- Problem to solve:
Restate word for word the lines of the entries below, starting with the line that holds "s.mgmtReq := rfl" and ending with the line that holds "s.nextOrder := rfl", and no others.

##### Record extracts #####

-- ==== Sys2Proof/Laws/State.lean ====
section
/-!
SUPPORT. Sys2Proof/Laws/State.lean: what each named update of the state leaves as it was: one lemma for each update and each
field, true by rfl.
-/
namespace Sys2Proof.Machine

variable (s : State)


/-! ## wr -/

@[simp] theorem State.wr_now (r : Reg) (i v : Nat) : (s.wr r i v).now = s.now := rfl
@[simp] theorem State.wr_ups (r : Reg) (i v : Nat) : (s.wr r i v).ups = s.ups := rfl
@[simp] theorem State.wr_evr (r : Reg) (i v : Nat) : (s.wr r i v).evr = s.evr := rfl
@[simp] theorem State.wr_cores (r : Reg) (i v : Nat) : (s.wr r i v).cores = s.cores := rfl
@[simp] theorem State.wr_mem (r : Reg) (i v : Nat) : (s.wr r i v).mem = s.mem := rfl
@[simp] theorem State.wr_inject (r : Reg) (i v : Nat) : (s.wr r i v).inject = s.inject := rfl
@[simp] theorem State.wr_slots (r : Reg) (i v : Nat) : (s.wr r i v).slots = s.slots := rfl
@[simp] theorem State.wr_mmuCache (r : Reg) (i v : Nat) : (s.wr r i v).mmuCache = s.mmuCache := rfl
@[simp] theorem State.wr_remotes (r : Reg) (i v : Nat) : (s.wr r i v).remotes = s.remotes := rfl
@[simp] theorem State.wr_moverNext (r : Reg) (i v : Nat) : (s.wr r i v).moverNext = s.moverNext := rfl
@[simp] theorem State.wr_ccRecord (r : Reg) (i v : Nat) : (s.wr r i v).ccRecord = s.ccRecord := rfl
@[simp] theorem State.wr_nextTable (r : Reg) (i v : Nat) : (s.wr r i v).nextTable = s.nextTable := rfl
@[simp] theorem State.wr_nextTag (r : Reg) (i v : Nat) : (s.wr r i v).nextTag = s.nextTag := rfl
@[simp] theorem State.wr_movers (r : Reg) (i v : Nat) : (s.wr r i v).movers = s.movers := rfl
@[simp] theorem State.wr_links (r : Reg) (i v : Nat) : (s.wr r i v).links = s.links := rfl
@[simp] theorem State.wr_lanes (r : Reg) (i v : Nat) : (s.wr r i v).lanes = s.lanes := rfl
@[simp] theorem State.wr_deck (r : Reg) (i v : Nat) : (s.wr r i v).deck = s.deck := rfl
@[simp] theorem State.wr_axes (r : Reg) (i v : Nat) : (s.wr r i v).axes = s.axes := rfl
@[simp] theorem State.wr_time (r : Reg) (i v : Nat) : (s.wr r i v).time = s.time := rfl
@[simp] theorem State.wr_power (r : Reg) (i v : Nat) : (s.wr r i v).power = s.power := rfl
@[simp] theorem State.wr_colOps (r : Reg) (i v : Nat) : (s.wr r i v).colOps = s.colOps := rfl
@[simp] theorem State.wr_rotLast (r : Reg) (i v : Nat) : (s.wr r i v).rotLast = s.rotLast := rfl
@[simp] theorem State.wr_rotStep (r : Reg) (i v : Nat) : (s.wr r i v).rotStep = s.rotStep := rfl
@[simp] theorem State.wr_fencedLinks (r : Reg) (i v : Nat) : (s.wr r i v).fencedLinks = s.fencedLinks := rfl
@[simp] theorem State.wr_flits (r : Reg) (i v : Nat) : (s.wr r i v).flits = s.flits := rfl
@[simp] theorem State.wr_staged (r : Reg) (i v : Nat) : (s.wr r i v).staged = s.staged := rfl
@[simp] theorem State.wr_epochTick (r : Reg) (i v : Nat) : (s.wr r i v).epochTick = s.epochTick := rfl
@[simp] theorem State.wr_epochDue (r : Reg) (i v : Nat) : (s.wr r i v).epochDue = s.epochDue := rfl
@[simp] theorem State.wr_votedHolders (r : Reg) (i v : Nat) : (s.wr r i v).votedHolders = s.votedHolders := rfl
@[simp] theorem State.wr_voteDelays (r : Reg) (i v : Nat) : (s.wr r i v).voteDelays = s.voteDelays := rfl
@[simp] theorem State.wr_nextDelays (r : Reg) (i v : Nat) : (s.wr r i v).nextDelays = s.nextDelays := rfl
@[simp] theorem State.wr_spares (r : Reg) (i v : Nat) : (s.wr r i v).spares = s.spares := rfl
@[simp] theorem State.wr_mgmtReq (r : Reg) (i v : Nat) : (s.wr r i v).mgmtReq = s.mgmtReq := rfl
@[simp] theorem State.wr_lineReads (r : Reg) (i v : Nat) : (s.wr r i v).lineReads = s.lineReads := rfl
@[simp] theorem State.wr_farFields (r : Reg) (i v : Nat) : (s.wr r i v).farFields = s.farFields := rfl
@[simp] theorem State.wr_farJobs (r : Reg) (i v : Nat) : (s.wr r i v).farJobs = s.farJobs := rfl
@[simp] theorem State.wr_shares (r : Reg) (i v : Nat) : (s.wr r i v).shares = s.shares := rfl
@[simp] theorem State.wr_positions (r : Reg) (i v : Nat) : (s.wr r i v).positions = s.positions := rfl
@[simp] theorem State.wr_integ (r : Reg) (i v : Nat) : (s.wr r i v).integ = s.integ := rfl
@[simp] theorem State.wr_cal (r : Reg) (i v : Nat) : (s.wr r i v).cal = s.cal := rfl
@[simp] theorem State.wr_meter (r : Reg) (i v : Nat) : (s.wr r i v).meter = s.meter := rfl
@[simp] theorem State.wr_cart (r : Reg) (i v : Nat) : (s.wr r i v).cart = s.cart := rfl
@[simp] theorem State.wr_flashA (r : Reg) (i v : Nat) : (s.wr r i v).flashA = s.flashA := rfl
@[simp] theorem State.wr_flashB (r : Reg) (i v : Nat) : (s.wr r i v).flashB = s.flashB := rfl
@[simp] theorem State.wr_savedAt (r : Reg) (i v : Nat) : (s.wr r i v).savedAt = s.savedAt := rfl
@[simp] theorem State.wr_fuses (r : Reg) (i v : Nat) : (s.wr r i v).fuses = s.fuses := rfl
@[simp] theorem State.wr_domains (r : Reg) (i v : Nat) : (s.wr r i v).domains = s.domains := rfl
@[simp] theorem State.wr_access (r : Reg) (i v : Nat) : (s.wr r i v).access = s.access := rfl
@[simp] theorem State.wr_saved (r : Reg) (i v : Nat) : (s.wr r i v).saved = s.saved := rfl
@[simp] theorem State.wr_areas (r : Reg) (i v : Nat) : (s.wr r i v).areas = s.areas := rfl
@[simp] theorem State.wr_conns (r : Reg) (i v : Nat) : (s.wr r i v).conns = s.conns := rfl
@[simp] theorem State.wr_jobs (r : Reg) (i v : Nat) : (s.wr r i v).jobs = s.jobs := rfl
@[simp] theorem State.wr_works (r : Reg) (i v : Nat) : (s.wr r i v).works = s.works := rfl
@[simp] theorem State.wr_nextJob (r : Reg) (i v : Nat) : (s.wr r i v).nextJob = s.nextJob := rfl
@[simp] theorem State.wr_nextOrder (r : Reg) (i v : Nat) : (s.wr r i v).nextOrder = s.nextOrder := rfl
@[simp] theorem State.wr_nextWork (r : Reg) (i v : Nat) : (s.wr r i v).nextWork = s.nextWork := rfl
@[simp] theorem State.wr_nextIdent (r : Reg) (i v : Nat) : (s.wr r i v).nextIdent = s.nextIdent := rfl
@[simp] theorem State.wr_out (r : Reg) (i v : Nat) : (s.wr r i v).out = s.out := rfl
@[simp] theorem State.wr_free (r : Reg) (i v : Nat) : (s.wr r i v).free = s.free := rfl
@[simp] theorem State.wr_pending (r : Reg) (i v : Nat) : (s.wr r i v).pending = s.pending := rfl
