@[simp] theorem State.log_now (s : State) (src code loc data : Nat) : (s.log src code loc data).now = s.now := by
  rcases s.log_cases src code loc data with ⟨_, h⟩ | ⟨_, _, h⟩ <;> exact (congrArg State.now h).trans rfl
@[simp] theorem State.log_ups (s : State) (src code loc data : Nat) : (s.log src code loc data).ups = s.ups := by
  rcases s.log_cases src code loc data with ⟨_, h⟩ | ⟨_, _, h⟩ <;> exact (congrArg State.ups h).trans rfl
@[simp] theorem State.log_cores (s : State) (src code loc data : Nat) : (s.log src code loc data).cores = s.cores := by
  rcases s.log_cases src code loc data with ⟨_, h⟩ | ⟨_, _, h⟩ <;> exact (congrArg State.cores h).trans rfl
@[simp] theorem State.log_mem (s : State) (src code loc data : Nat) : (s.log src code loc data).mem = s.mem := by
  rcases s.log_cases src code loc data with ⟨_, h⟩ | ⟨_, _, h⟩ <;> exact (congrArg State.mem h).trans rfl
@[simp] theorem State.log_inject (s : State) (src code loc data : Nat) : (s.log src code loc data).inject = s.inject := by
  rcases s.log_cases src code loc data with ⟨_, h⟩ | ⟨_, _, h⟩ <;> exact (congrArg State.inject h).trans rfl
@[simp] theorem State.log_slots (s : State) (src code loc data : Nat) : (s.log src code loc data).slots = s.slots := by
  rcases s.log_cases src code loc data with ⟨_, h⟩ | ⟨_, _, h⟩ <;> exact (congrArg State.slots h).trans rfl
@[simp] theorem State.log_mmuCache (s : State) (src code loc data : Nat) : (s.log src code loc data).mmuCache = s.mmuCache := by
  rcases s.log_cases src code loc data with ⟨_, h⟩ | ⟨_, _, h⟩ <;> exact (congrArg State.mmuCache h).trans rfl
@[simp] theorem State.log_remotes (s : State) (src code loc data : Nat) : (s.log src code loc data).remotes = s.remotes := by
  rcases s.log_cases src code loc data with ⟨_, h⟩ | ⟨_, _, h⟩ <;> exact (congrArg State.remotes h).trans rfl
@[simp] theorem State.log_ccRecord (s : State) (src code loc data : Nat) : (s.log src code loc data).ccRecord = s.ccRecord := by
  rcases s.log_cases src code loc data with ⟨_, h⟩ | ⟨_, _, h⟩ <;> exact (congrArg State.ccRecord h).trans rfl
@[simp] theorem State.log_nextTable (s : State) (src code loc data : Nat) : (s.log src code loc data).nextTable = s.nextTable := by
  rcases s.log_cases src code loc data with ⟨_, h⟩ | ⟨_, _, h⟩ <;> exact (congrArg State.nextTable h).trans rfl
@[simp] theorem State.log_nextTag (s : State) (src code loc data : Nat) : (s.log src code loc data).nextTag = s.nextTag := by
  rcases s.log_cases src code loc data with ⟨_, h⟩ | ⟨_, _, h⟩ <;> exact (congrArg State.nextTag h).trans rfl
@[simp] theorem State.log_movers (s : State) (src code loc data : Nat) : (s.log src code loc data).movers = s.movers := by
  rcases s.log_cases src code loc data with ⟨_, h⟩ | ⟨_, _, h⟩ <;> exact (congrArg State.movers h).trans rfl
@[simp] theorem State.log_links (s : State) (src code loc data : Nat) : (s.log src code loc data).links = s.links := by
  rcases s.log_cases src code loc data with ⟨_, h⟩ | ⟨_, _, h⟩ <;> exact (congrArg State.links h).trans rfl
@[simp] theorem State.log_lanes (s : State) (src code loc data : Nat) : (s.log src code loc data).lanes = s.lanes := by
  rcases s.log_cases src code loc data with ⟨_, h⟩ | ⟨_, _, h⟩ <;> exact (congrArg State.lanes h).trans rfl
@[simp] theorem State.log_deck (s : State) (src code loc data : Nat) : (s.log src code loc data).deck = s.deck := by
  rcases s.log_cases src code loc data with ⟨_, h⟩ | ⟨_, _, h⟩ <;> exact (congrArg State.deck h).trans rfl
@[simp] theorem State.log_axes (s : State) (src code loc data : Nat) : (s.log src code loc data).axes = s.axes := by
  rcases s.log_cases src code loc data with ⟨_, h⟩ | ⟨_, _, h⟩ <;> exact (congrArg State.axes h).trans rfl
@[simp] theorem State.log_time (s : State) (src code loc data : Nat) : (s.log src code loc data).time = s.time := by
  rcases s.log_cases src code loc data with ⟨_, h⟩ | ⟨_, _, h⟩ <;> exact (congrArg State.time h).trans rfl
@[simp] theorem State.log_power (s : State) (src code loc data : Nat) : (s.log src code loc data).power = s.power := by
  rcases s.log_cases src code loc data with ⟨_, h⟩ | ⟨_, _, h⟩ <;> exact (congrArg State.power h).trans rfl
@[simp] theorem State.log_colOps (s : State) (src code loc data : Nat) : (s.log src code loc data).colOps = s.colOps := by
  rcases s.log_cases src code loc data with ⟨_, h⟩ | ⟨_, _, h⟩ <;> exact (congrArg State.colOps h).trans rfl
@[simp] theorem State.log_staged (s : State) (src code loc data : Nat) : (s.log src code loc data).staged = s.staged := by
  rcases s.log_cases src code loc data with ⟨_, h⟩ | ⟨_, _, h⟩ <;> exact (congrArg State.staged h).trans rfl
@[simp] theorem State.log_epochTick (s : State) (src code loc data : Nat) : (s.log src code loc data).epochTick = s.epochTick := by
  rcases s.log_cases src code loc data with ⟨_, h⟩ | ⟨_, _, h⟩ <;> exact (congrArg State.epochTick h).trans rfl
@[simp] theorem State.log_shares (s : State) (src code loc data : Nat) : (s.log src code loc data).shares = s.shares := by
  rcases s.log_cases src code loc data with ⟨_, h⟩ | ⟨_, _, h⟩ <;> exact (congrArg State.shares h).trans rfl
@[simp] theorem State.log_positions (s : State) (src code loc data : Nat) : (s.log src code loc data).positions = s.positions := by
  rcases s.log_cases src code loc data with ⟨_, h⟩ | ⟨_, _, h⟩ <;> exact (congrArg State.positions h).trans rfl
@[simp] theorem State.log_integ (s : State) (src code loc data : Nat) : (s.log src code loc data).integ = s.integ := by
  rcases s.log_cases src code loc data with ⟨_, h⟩ | ⟨_, _, h⟩ <;> exact (congrArg State.integ h).trans rfl
@[simp] theorem State.log_cal (s : State) (src code loc data : Nat) : (s.log src code loc data).cal = s.cal := by
  rcases s.log_cases src code loc data with ⟨_, h⟩ | ⟨_, _, h⟩ <;> exact (congrArg State.cal h).trans rfl
@[simp] theorem State.log_meter (s : State) (src code loc data : Nat) : (s.log src code loc data).meter = s.meter := by
  rcases s.log_cases src code loc data with ⟨_, h⟩ | ⟨_, _, h⟩ <;> exact (congrArg State.meter h).trans rfl
@[simp] theorem State.log_cart (s : State) (src code loc data : Nat) : (s.log src code loc data).cart = s.cart := by
  rcases s.log_cases src code loc data with ⟨_, h⟩ | ⟨_, _, h⟩ <;> exact (congrArg State.cart h).trans rfl
@[simp] theorem State.log_flashA (s : State) (src code loc data : Nat) : (s.log src code loc data).flashA = s.flashA := by
  rcases s.log_cases src code loc data with ⟨_, h⟩ | ⟨_, _, h⟩ <;> exact (congrArg State.flashA h).trans rfl
@[simp] theorem State.log_flashB (s : State) (src code loc data : Nat) : (s.log src code loc data).flashB = s.flashB := by
  rcases s.log_cases src code loc data with ⟨_, h⟩ | ⟨_, _, h⟩ <;> exact (congrArg State.flashB h).trans rfl
@[simp] theorem State.log_savedAt (s : State) (src code loc data : Nat) : (s.log src code loc data).savedAt = s.savedAt := by
  rcases s.log_cases src code loc data with ⟨_, h⟩ | ⟨_, _, h⟩ <;> exact (congrArg State.savedAt h).trans rfl
@[simp] theorem State.log_fuses (s : State) (src code loc data : Nat) : (s.log src code loc data).fuses = s.fuses := by
  rcases s.log_cases src code loc data with ⟨_, h⟩ | ⟨_, _, h⟩ <;> exact (congrArg State.fuses h).trans rfl
@[simp] theorem State.log_domains (s : State) (src code loc data : Nat) : (s.log src code loc data).domains = s.domains := by
  rcases s.log_cases src code loc data with ⟨_, h⟩ | ⟨_, _, h⟩ <;> exact (congrArg State.domains h).trans rfl
@[simp] theorem State.log_access (s : State) (src code loc data : Nat) : (s.log src code loc data).access = s.access := by
  rcases s.log_cases src code loc data with ⟨_, h⟩ | ⟨_, _, h⟩ <;> exact (congrArg State.access h).trans rfl
@[simp] theorem State.log_saved (s : State) (src code loc data : Nat) : (s.log src code loc data).saved = s.saved := by
  rcases s.log_cases src code loc data with ⟨_, h⟩ | ⟨_, _, h⟩ <;> exact (congrArg State.saved h).trans rfl
@[simp] theorem State.log_conns (s : State) (src code loc data : Nat) : (s.log src code loc data).conns = s.conns := by
  rcases s.log_cases src code loc data with ⟨_, h⟩ | ⟨_, _, h⟩ <;> exact (congrArg State.conns h).trans rfl
@[simp] theorem State.log_jobs (s : State) (src code loc data : Nat) : (s.log src code loc data).jobs = s.jobs := by
  rcases s.log_cases src code loc data with ⟨_, h⟩ | ⟨_, _, h⟩ <;> exact (congrArg State.jobs h).trans rfl
@[simp] theorem State.log_works (s : State) (src code loc data : Nat) : (s.log src code loc data).works = s.works := by
  rcases s.log_cases src code loc data with ⟨_, h⟩ | ⟨_, _, h⟩ <;> exact (congrArg State.works h).trans rfl
@[simp] theorem State.log_nextJob (s : State) (src code loc data : Nat) : (s.log src code loc data).nextJob = s.nextJob := by
  rcases s.log_cases src code loc data with ⟨_, h⟩ | ⟨_, _, h⟩ <;> exact (congrArg State.nextJob h).trans rfl
@[simp] theorem State.log_nextOrder (s : State) (src code loc data : Nat) : (s.log src code loc data).nextOrder = s.nextOrder := by
  rcases s.log_cases src code loc data with ⟨_, h⟩ | ⟨_, _, h⟩ <;> exact (congrArg State.nextOrder h).trans rfl
@[simp] theorem State.log_nextWork (s : State) (src code loc data : Nat) : (s.log src code loc data).nextWork = s.nextWork := by
  rcases s.log_cases src code loc data with ⟨_, h⟩ | ⟨_, _, h⟩ <;> exact (congrArg State.nextWork h).trans rfl
@[simp] theorem State.log_nextIdent (s : State) (src code loc data : Nat) : (s.log src code loc data).nextIdent = s.nextIdent := by
  rcases s.log_cases src code loc data with ⟨_, h⟩ | ⟨_, _, h⟩ <;> exact (congrArg State.nextIdent h).trans rfl
@[simp] theorem State.log_out (s : State) (src code loc data : Nat) : (s.log src code loc data).out = s.out := by
  rcases s.log_cases src code loc data with ⟨_, h⟩ | ⟨_, _, h⟩ <;> exact (congrArg State.out h).trans rfl
@[simp] theorem State.log_free (s : State) (src code loc data : Nat) : (s.log src code loc data).free = s.free := by
  rcases s.log_cases src code loc data with ⟨_, h⟩ | ⟨_, _, h⟩ <;> exact (congrArg State.free h).trans rfl
@[simp] theorem State.log_pending (s : State) (src code loc data : Nat) : (s.log src code loc data).pending = s.pending := by
  rcases s.log_cases src code loc data with ⟨_, h⟩ | ⟨_, _, h⟩ <;> exact (congrArg State.pending h).trans rfl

#####

- Reply:
@[simp] theorem State.wr_mgmtReq (r : Reg) (i v : Nat) : (s.wr r i v).mgmtReq = s.mgmtReq := rfl
@[simp] theorem State.wr_lineReads (r : Reg) (i v : Nat) : (s.wr r i v).lineReads = s.lineReads := rfl
@[simp] theorem State.wr_farFields (r : Reg) (i v : Nat) : (s.wr r i v).farFields = s.farFields := rfl
@[simp] theorem State.wr_farJobs (r : Reg) (i v : Nat) : (s.wr r i v).farJobs = s.farJobs := rfl
@[simp] theorem State.wr_shares (r : Reg) (i v : Nat) : (s.wr r i v).shares = s.shares := rfl
@[simp] theorem State.wr_positions (r : Reg) (i v : Nat) : (s.wr r i v).positions = s.positions := rfl
@[simp] theorem State.wr_integ (r : Reg) (i v : Nat) : (s.wr r i v).integ = s.integ := rfl
@[simp] theorem State.wr_cal (r : Reg) (i v : Nat) : (s.wr r i v).cal = s.cal := rfl
@[simp] theorem State.wr_meter (r : Reg) (i v : Nat) : (s.wr r i v).meter = s.meter := rfl
@[simp] theorem State.wr_cart (r : Reg) (i v : Nat) : (s.wr r i v).cart = s.cart := rfl
@[simp] theorem State.wr_flashA (r : Reg) (i v : Nat) : (s.wr r i v).flashA = s.flashA := rfl
@[simp] theorem State.wr_flashB (r : Reg) (i v : Nat) : (s.wr r i v).flashB = s.flashB := rfl
@[simp] theorem State.wr_savedAt (r : Reg) (i v : Nat) : (s.wr r i v).savedAt = s.savedAt := rfl
@[simp] theorem State.wr_fuses (r : Reg) (i v : Nat) : (s.wr r i v).fuses = s.fuses := rfl
@[simp] theorem State.wr_domains (r : Reg) (i v : Nat) : (s.wr r i v).domains = s.domains := rfl
@[simp] theorem State.wr_access (r : Reg) (i v : Nat) : (s.wr r i v).access = s.access := rfl
@[simp] theorem State.wr_saved (r : Reg) (i v : Nat) : (s.wr r i v).saved = s.saved := rfl
@[simp] theorem State.wr_areas (r : Reg) (i v : Nat) : (s.wr r i v).areas = s.areas := rfl
@[simp] theorem State.wr_conns (r : Reg) (i v : Nat) : (s.wr r i v).conns = s.conns := rfl
@[simp] theorem State.wr_jobs (r : Reg) (i v : Nat) : (s.wr r i v).jobs = s.jobs := rfl
@[simp] theorem State.wr_works (r : Reg) (i v : Nat) : (s.wr r i v).works = s.works := rfl
@[simp] theorem State.wr_nextJob (r : Reg) (i v : Nat) : (s.wr r i v).nextJob = s.nextJob := rfl
@[simp] theorem State.wr_nextOrder (r : Reg) (i v : Nat) : (s.wr r i v).nextOrder = s.nextOrder := rfl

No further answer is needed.